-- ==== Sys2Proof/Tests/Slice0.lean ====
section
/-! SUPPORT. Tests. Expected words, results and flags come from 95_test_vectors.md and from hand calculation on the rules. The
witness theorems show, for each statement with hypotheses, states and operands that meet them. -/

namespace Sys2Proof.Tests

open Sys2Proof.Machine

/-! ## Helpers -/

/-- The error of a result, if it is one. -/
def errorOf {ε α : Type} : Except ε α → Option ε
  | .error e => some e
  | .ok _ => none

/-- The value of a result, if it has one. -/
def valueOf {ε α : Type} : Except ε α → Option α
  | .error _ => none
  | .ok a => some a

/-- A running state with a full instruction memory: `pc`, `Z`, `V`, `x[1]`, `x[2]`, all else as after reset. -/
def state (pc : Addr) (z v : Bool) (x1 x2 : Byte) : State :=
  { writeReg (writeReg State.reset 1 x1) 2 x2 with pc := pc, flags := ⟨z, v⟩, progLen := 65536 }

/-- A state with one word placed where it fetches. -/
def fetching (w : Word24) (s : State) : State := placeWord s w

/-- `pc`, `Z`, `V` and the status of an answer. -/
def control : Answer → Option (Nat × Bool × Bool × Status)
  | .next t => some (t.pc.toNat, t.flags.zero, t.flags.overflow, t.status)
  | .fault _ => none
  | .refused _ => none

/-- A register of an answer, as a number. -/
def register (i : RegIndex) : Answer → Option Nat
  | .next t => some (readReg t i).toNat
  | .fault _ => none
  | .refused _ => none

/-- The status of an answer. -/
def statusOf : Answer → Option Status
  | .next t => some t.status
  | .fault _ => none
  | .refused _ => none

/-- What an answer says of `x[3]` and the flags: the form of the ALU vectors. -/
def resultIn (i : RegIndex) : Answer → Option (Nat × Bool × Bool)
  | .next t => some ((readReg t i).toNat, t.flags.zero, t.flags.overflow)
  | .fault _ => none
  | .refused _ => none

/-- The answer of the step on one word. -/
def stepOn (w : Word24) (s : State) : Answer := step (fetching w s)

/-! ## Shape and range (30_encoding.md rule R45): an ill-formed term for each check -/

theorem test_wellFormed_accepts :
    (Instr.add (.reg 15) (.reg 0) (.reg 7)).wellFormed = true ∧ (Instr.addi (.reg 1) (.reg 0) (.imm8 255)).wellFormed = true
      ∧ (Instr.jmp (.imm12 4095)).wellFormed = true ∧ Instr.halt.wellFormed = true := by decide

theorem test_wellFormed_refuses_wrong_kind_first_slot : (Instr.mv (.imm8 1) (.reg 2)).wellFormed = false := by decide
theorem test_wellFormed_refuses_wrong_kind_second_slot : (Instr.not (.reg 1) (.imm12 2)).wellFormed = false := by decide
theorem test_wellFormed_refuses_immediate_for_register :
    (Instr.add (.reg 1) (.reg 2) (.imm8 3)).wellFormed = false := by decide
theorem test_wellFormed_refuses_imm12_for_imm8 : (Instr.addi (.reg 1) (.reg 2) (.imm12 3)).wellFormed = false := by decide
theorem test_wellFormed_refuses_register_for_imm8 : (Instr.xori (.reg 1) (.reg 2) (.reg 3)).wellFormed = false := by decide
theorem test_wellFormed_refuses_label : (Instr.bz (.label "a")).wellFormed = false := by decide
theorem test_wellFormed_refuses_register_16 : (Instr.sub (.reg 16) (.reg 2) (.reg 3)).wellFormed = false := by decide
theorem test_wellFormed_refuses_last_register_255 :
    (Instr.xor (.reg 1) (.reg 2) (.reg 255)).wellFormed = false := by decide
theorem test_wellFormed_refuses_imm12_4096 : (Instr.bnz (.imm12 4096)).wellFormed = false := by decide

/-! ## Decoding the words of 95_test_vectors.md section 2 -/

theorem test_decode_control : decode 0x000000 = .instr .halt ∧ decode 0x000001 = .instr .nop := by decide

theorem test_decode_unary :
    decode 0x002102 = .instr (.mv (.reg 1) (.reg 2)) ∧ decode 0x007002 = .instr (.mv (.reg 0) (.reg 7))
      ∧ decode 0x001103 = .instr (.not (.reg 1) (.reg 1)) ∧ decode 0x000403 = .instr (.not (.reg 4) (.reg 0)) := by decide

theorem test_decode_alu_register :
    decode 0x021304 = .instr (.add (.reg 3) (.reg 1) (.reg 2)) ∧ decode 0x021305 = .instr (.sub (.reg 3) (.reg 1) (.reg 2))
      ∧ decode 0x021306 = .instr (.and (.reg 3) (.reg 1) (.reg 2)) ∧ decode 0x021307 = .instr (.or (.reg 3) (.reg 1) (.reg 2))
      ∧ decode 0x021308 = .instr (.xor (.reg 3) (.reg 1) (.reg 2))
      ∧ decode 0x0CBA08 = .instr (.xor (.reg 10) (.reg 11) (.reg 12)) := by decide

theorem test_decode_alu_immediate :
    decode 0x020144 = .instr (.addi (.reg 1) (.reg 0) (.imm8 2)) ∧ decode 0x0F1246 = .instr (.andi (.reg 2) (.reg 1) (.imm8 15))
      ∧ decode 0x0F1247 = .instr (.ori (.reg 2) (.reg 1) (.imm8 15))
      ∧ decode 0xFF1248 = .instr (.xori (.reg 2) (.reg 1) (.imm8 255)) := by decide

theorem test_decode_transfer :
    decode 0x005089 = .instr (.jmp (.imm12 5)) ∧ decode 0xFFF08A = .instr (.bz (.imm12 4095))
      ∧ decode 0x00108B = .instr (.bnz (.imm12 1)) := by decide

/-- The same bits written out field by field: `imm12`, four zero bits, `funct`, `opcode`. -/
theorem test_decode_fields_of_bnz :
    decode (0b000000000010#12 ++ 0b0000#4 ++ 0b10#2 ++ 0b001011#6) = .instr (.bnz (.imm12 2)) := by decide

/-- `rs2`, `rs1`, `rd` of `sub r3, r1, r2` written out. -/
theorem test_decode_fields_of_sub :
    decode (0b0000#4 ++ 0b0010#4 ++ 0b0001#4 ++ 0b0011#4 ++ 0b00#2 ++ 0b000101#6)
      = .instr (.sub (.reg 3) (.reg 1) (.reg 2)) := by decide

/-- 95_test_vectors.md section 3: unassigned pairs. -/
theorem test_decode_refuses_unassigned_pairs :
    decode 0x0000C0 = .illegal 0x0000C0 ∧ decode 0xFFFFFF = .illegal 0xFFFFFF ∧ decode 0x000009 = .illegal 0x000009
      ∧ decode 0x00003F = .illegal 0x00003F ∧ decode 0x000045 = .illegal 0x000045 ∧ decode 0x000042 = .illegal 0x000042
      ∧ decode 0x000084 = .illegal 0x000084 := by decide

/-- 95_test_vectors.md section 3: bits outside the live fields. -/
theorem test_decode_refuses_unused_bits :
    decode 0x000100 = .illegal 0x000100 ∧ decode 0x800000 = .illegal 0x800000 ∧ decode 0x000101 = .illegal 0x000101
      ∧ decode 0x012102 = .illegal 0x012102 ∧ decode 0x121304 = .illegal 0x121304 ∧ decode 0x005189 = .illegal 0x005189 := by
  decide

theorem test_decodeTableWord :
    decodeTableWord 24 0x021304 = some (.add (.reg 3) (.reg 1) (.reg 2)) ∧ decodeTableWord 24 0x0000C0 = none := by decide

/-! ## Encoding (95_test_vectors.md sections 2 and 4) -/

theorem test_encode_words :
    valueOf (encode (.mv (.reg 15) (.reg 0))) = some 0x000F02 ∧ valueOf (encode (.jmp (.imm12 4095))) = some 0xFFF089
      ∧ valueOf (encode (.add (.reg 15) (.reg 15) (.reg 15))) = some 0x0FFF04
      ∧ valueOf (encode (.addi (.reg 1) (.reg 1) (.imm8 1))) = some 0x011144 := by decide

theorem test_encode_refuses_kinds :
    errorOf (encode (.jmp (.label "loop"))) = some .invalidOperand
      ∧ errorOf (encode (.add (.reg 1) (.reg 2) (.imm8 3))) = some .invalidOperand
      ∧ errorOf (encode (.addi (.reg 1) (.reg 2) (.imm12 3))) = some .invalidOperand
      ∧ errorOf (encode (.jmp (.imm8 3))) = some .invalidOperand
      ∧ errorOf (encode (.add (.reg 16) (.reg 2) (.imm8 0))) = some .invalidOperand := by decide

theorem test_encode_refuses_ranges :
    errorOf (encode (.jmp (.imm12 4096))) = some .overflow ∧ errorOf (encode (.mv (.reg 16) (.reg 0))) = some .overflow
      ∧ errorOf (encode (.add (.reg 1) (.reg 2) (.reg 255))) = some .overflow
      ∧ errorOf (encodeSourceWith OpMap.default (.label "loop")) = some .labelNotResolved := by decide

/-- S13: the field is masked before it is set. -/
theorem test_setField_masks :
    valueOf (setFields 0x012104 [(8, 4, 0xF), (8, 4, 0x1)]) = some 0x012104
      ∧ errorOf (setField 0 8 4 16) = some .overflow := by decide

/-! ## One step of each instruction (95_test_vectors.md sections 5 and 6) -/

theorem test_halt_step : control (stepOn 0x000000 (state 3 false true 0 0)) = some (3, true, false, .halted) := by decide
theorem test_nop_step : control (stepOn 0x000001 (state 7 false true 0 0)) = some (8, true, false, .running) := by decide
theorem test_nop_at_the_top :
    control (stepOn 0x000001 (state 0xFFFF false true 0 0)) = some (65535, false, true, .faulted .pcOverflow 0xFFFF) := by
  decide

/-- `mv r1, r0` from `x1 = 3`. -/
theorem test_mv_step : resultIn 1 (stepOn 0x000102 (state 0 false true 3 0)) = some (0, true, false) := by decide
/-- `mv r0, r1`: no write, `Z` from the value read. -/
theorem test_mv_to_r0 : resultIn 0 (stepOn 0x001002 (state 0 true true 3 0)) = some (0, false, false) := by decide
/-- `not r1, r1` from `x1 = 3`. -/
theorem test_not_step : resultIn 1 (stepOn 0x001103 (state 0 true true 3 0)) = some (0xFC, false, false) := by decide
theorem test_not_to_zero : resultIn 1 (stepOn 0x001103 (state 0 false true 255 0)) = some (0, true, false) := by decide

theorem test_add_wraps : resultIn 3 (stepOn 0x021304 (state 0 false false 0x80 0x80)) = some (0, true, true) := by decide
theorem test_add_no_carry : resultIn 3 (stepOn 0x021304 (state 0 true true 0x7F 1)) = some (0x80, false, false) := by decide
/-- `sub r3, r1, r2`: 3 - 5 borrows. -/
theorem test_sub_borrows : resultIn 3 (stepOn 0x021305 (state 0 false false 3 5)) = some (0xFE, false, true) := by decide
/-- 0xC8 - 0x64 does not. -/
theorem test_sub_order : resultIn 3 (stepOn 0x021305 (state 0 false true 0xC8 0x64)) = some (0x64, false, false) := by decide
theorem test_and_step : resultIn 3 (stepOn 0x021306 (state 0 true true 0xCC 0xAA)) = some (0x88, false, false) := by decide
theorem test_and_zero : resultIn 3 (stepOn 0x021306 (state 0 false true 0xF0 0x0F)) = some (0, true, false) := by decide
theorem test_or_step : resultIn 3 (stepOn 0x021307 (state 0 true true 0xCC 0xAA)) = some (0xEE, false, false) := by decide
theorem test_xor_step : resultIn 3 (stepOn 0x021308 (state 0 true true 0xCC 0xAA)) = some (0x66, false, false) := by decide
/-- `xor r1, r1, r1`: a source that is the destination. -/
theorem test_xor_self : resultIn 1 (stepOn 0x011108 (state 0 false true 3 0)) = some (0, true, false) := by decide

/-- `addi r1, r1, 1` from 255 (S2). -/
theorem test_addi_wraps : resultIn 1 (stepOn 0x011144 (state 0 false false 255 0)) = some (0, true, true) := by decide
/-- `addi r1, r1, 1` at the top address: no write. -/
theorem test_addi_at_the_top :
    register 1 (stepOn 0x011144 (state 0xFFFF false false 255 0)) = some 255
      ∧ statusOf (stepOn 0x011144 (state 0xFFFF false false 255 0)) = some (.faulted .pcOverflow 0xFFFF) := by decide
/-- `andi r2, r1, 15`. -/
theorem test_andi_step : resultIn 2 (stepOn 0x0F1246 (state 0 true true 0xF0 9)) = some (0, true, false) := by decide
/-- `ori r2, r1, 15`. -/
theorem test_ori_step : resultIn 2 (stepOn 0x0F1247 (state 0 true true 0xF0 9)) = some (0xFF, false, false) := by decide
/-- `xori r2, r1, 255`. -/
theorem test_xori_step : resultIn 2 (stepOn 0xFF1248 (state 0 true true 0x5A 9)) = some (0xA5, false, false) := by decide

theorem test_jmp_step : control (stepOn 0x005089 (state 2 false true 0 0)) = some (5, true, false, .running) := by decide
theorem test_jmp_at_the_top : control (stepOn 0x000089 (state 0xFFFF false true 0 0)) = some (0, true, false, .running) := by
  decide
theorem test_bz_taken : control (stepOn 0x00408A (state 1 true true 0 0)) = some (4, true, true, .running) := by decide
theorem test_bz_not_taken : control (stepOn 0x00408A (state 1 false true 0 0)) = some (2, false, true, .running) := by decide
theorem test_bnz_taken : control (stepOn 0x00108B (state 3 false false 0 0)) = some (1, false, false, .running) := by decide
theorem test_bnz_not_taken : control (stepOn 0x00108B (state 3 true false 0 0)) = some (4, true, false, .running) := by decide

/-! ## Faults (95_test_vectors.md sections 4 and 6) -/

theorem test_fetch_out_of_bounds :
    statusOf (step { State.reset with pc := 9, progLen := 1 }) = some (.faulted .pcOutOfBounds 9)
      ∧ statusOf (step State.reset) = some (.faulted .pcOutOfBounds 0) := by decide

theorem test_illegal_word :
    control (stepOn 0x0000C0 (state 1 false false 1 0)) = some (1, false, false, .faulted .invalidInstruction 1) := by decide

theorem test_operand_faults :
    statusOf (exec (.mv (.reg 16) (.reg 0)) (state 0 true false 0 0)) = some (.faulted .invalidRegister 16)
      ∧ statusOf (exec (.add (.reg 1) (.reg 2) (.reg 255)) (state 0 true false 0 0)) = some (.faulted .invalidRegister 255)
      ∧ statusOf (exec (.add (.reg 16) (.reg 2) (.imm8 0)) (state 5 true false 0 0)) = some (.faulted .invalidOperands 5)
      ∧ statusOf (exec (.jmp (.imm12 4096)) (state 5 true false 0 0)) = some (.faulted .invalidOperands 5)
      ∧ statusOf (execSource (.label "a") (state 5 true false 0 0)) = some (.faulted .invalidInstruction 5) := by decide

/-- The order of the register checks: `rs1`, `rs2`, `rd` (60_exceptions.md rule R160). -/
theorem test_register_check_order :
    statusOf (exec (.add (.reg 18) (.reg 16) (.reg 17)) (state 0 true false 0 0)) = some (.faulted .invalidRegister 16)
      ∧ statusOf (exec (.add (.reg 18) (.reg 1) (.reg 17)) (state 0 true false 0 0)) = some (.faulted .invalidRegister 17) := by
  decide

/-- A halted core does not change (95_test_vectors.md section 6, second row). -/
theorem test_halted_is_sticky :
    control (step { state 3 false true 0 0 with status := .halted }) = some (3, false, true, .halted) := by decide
━━━━━━━━
**Exercise directions:** Filtering the entries above by the word "written", copy each line that matches.

**Response area:**
/-- The same bits written out field by field: `imm12`, four zero bits, `funct`, `opcode`. -/
/-- `rs2`, `rs1`, `rd` of `sub r3, r1, r2` written out. -/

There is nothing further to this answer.